Problem to work on
Please copy each line of the listing that includes the string "counters".

Records supplied
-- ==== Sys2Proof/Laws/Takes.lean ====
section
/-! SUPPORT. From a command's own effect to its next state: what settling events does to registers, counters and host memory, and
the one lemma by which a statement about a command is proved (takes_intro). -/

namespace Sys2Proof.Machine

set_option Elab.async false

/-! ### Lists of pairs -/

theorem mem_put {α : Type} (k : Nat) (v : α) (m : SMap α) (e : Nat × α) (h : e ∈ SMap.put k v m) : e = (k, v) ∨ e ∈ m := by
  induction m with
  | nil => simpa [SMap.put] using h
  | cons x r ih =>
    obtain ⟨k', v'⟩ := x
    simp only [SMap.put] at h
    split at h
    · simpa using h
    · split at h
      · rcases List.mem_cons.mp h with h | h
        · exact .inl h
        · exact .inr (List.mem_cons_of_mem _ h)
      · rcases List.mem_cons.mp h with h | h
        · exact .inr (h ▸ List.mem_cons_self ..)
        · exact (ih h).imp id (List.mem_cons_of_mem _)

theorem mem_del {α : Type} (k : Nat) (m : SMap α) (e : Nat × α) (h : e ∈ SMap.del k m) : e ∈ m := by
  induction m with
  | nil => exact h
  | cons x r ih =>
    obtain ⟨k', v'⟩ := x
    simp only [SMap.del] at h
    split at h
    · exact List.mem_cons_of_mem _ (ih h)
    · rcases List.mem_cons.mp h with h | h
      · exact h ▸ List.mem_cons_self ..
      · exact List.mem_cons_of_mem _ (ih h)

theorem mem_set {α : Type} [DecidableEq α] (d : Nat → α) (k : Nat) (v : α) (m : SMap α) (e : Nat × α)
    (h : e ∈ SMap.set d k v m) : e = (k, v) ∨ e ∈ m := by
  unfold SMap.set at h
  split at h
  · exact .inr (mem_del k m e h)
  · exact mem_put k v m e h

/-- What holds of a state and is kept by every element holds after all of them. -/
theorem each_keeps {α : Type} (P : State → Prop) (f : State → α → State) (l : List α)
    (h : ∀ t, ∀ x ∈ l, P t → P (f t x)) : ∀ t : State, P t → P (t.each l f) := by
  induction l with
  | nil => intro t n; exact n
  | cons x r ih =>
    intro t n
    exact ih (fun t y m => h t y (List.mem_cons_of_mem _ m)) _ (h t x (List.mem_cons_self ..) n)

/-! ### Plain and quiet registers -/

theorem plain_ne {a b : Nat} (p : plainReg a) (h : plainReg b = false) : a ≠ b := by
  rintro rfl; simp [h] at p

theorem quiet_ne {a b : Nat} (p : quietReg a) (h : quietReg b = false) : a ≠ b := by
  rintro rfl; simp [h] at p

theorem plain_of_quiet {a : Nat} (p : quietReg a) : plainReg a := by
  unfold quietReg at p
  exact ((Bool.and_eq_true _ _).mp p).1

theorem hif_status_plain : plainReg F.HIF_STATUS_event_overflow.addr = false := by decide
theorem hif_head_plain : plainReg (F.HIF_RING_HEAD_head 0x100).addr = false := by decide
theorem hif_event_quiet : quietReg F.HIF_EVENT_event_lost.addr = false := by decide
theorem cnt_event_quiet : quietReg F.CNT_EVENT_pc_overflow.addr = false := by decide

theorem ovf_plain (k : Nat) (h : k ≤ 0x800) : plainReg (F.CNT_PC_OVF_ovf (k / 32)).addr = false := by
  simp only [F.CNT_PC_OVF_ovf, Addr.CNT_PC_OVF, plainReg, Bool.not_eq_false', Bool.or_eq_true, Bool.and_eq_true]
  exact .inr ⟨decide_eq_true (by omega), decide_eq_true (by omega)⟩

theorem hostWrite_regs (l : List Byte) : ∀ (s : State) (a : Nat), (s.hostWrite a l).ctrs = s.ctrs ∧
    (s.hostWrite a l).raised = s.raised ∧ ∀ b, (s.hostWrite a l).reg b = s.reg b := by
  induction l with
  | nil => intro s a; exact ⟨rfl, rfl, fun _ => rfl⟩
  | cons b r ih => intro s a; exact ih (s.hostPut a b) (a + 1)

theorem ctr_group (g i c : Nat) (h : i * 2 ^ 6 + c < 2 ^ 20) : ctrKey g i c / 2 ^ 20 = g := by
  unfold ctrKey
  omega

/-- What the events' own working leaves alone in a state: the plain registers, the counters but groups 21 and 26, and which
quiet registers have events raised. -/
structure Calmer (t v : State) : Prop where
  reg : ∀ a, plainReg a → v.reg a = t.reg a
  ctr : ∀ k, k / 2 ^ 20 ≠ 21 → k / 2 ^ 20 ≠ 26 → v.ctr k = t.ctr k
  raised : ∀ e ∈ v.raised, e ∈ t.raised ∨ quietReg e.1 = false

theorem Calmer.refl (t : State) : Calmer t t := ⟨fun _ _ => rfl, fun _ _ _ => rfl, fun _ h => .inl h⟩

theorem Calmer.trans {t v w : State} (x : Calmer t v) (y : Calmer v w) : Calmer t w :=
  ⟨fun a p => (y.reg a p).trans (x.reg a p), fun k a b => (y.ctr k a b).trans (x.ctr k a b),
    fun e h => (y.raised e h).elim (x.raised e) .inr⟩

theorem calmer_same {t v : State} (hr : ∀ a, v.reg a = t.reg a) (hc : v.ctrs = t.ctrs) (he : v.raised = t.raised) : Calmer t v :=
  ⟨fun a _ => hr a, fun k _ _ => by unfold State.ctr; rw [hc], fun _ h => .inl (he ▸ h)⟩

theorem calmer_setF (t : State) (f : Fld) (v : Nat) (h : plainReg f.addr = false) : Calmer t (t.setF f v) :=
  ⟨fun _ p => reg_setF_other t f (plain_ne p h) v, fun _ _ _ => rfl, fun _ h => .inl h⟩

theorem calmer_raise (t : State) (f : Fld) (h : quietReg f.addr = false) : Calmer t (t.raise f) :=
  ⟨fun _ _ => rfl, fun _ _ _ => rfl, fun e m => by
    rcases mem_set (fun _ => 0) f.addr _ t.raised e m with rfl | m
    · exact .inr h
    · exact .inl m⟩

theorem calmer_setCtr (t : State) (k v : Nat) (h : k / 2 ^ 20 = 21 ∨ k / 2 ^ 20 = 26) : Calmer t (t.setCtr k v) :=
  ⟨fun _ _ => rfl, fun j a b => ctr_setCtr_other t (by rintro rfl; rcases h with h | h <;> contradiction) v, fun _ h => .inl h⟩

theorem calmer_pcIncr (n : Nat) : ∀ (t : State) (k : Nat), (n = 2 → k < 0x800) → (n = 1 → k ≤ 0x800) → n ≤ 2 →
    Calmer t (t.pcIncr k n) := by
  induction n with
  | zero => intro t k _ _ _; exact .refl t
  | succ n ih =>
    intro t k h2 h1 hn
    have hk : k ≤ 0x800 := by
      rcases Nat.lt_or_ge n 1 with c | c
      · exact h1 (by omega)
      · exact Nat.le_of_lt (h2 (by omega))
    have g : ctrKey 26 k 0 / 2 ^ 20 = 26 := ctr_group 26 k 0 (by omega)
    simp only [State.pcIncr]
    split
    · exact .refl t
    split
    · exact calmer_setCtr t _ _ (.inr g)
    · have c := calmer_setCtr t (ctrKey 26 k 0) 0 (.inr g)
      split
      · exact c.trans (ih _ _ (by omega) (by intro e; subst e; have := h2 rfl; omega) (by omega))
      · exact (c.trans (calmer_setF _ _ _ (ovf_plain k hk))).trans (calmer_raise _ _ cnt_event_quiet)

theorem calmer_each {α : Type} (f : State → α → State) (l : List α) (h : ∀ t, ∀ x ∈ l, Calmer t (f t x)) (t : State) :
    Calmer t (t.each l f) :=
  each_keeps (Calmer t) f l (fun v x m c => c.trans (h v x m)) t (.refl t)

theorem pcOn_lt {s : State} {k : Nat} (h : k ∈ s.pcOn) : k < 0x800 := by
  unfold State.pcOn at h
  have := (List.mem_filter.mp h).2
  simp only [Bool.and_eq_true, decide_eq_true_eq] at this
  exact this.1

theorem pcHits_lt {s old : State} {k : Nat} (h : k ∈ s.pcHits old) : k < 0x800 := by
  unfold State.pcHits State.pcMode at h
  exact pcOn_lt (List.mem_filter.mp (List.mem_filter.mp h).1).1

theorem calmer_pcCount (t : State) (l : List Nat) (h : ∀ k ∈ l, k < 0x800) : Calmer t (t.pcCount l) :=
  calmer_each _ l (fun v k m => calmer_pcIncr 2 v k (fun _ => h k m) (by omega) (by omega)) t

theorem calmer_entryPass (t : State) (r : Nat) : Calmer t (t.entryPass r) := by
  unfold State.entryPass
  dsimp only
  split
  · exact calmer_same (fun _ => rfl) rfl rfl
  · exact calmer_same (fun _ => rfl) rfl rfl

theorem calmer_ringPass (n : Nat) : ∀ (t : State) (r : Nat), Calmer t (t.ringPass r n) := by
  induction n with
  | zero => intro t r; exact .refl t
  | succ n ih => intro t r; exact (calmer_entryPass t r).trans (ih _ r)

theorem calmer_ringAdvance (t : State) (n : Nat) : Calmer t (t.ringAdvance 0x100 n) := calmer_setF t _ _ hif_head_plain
* * *
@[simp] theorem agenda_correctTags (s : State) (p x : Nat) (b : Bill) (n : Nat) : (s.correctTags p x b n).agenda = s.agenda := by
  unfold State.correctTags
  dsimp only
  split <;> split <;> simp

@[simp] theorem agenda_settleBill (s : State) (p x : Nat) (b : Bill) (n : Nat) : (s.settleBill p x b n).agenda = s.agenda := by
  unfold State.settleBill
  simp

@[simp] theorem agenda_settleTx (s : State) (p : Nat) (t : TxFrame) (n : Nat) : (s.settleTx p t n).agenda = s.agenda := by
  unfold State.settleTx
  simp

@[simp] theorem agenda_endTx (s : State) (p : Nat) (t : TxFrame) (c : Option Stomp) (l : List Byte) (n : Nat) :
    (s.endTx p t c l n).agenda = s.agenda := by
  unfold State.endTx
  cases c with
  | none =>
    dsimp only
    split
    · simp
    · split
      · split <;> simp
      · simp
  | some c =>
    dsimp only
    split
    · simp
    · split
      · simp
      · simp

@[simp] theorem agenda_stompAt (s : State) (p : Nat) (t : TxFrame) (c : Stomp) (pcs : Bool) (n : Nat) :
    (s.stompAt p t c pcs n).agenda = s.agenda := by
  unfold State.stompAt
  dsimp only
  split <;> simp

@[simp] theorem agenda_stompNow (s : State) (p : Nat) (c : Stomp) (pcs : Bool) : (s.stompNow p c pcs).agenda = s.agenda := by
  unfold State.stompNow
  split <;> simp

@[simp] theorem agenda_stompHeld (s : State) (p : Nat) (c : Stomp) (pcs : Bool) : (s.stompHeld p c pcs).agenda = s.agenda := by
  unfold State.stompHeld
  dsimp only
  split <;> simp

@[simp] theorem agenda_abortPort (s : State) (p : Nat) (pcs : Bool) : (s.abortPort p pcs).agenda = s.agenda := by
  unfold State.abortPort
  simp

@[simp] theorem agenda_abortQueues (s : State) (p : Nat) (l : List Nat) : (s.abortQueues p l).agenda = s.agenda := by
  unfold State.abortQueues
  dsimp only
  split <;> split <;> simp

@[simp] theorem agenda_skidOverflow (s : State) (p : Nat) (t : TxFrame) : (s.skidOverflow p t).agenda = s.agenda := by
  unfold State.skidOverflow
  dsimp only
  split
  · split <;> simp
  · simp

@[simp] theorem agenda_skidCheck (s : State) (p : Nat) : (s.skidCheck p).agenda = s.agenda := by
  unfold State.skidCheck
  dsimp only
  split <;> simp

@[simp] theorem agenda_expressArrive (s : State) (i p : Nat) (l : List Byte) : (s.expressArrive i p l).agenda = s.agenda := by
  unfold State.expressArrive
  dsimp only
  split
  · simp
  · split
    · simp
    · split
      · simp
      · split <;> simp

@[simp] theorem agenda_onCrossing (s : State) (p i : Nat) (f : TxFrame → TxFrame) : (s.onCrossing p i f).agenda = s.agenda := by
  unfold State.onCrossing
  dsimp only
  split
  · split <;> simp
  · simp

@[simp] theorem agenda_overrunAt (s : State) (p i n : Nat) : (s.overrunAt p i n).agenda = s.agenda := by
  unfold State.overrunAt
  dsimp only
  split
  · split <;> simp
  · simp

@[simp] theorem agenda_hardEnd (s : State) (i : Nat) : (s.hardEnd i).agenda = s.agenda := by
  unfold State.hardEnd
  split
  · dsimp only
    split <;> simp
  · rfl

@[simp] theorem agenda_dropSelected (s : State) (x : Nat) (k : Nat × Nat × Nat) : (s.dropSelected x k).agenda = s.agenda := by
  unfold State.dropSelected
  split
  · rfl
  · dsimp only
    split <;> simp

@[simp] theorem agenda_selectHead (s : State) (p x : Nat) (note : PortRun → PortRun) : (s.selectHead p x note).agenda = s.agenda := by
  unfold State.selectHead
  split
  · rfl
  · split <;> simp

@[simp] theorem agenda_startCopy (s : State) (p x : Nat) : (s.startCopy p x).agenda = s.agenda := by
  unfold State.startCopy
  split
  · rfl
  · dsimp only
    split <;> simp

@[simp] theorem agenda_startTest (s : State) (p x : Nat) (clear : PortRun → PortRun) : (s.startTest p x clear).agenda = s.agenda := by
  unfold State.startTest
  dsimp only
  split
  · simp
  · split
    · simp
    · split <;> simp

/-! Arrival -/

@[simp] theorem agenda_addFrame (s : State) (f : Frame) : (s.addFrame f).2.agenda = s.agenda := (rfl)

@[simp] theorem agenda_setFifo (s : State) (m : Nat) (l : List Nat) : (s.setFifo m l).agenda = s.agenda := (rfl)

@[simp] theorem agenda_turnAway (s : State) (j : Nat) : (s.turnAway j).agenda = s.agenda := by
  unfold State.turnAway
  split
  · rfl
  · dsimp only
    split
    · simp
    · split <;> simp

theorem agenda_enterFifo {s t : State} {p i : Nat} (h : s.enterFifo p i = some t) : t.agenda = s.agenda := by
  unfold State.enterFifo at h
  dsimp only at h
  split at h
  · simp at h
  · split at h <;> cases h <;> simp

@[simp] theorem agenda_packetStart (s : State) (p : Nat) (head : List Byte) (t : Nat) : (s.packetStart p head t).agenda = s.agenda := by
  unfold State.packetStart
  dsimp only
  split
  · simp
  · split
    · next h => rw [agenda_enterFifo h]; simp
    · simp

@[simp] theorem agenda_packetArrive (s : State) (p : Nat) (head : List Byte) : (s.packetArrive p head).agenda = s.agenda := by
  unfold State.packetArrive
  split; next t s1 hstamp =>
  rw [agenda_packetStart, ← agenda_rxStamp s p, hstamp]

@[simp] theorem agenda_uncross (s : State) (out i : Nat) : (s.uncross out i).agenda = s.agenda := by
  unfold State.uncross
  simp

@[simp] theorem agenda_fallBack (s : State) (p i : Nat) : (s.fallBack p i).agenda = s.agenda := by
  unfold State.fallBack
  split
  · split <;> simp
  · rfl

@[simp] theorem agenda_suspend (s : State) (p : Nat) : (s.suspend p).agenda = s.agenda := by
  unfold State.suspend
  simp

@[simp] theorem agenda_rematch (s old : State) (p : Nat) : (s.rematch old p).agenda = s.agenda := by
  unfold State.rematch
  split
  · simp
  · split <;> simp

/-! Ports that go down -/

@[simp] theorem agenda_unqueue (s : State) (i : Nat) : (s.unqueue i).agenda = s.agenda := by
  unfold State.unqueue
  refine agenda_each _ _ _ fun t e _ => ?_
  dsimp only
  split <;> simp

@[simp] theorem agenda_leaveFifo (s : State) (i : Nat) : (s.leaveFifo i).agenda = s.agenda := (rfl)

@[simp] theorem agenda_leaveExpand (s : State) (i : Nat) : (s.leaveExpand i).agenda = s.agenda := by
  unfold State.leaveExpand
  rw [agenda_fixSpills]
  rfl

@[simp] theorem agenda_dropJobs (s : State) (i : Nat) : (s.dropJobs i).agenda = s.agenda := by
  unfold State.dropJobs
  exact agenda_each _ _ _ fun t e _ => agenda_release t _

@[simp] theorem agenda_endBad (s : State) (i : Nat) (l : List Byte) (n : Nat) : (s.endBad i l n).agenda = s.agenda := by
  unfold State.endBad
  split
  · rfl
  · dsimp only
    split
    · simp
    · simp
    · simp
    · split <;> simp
---
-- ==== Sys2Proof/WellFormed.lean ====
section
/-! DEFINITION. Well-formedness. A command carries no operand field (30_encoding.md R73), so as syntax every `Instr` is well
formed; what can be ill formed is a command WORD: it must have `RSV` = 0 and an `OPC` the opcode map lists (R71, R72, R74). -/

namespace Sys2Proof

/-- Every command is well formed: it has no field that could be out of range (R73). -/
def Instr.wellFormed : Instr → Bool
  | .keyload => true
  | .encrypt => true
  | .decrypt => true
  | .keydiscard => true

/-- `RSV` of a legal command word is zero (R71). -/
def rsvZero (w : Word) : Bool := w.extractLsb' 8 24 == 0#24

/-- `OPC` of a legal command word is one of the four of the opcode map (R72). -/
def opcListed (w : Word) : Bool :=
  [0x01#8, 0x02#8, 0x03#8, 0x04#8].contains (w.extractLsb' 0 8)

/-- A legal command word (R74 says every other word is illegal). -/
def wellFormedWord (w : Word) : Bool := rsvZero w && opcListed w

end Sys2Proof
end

Expected answer
/-! SUPPORT. From a command's own effect to its next state: what settling events does to registers, counters and host memory, and
/-- What the events' own working leaves alone in a state: the plain registers, the counters but groups 21 and 26, and which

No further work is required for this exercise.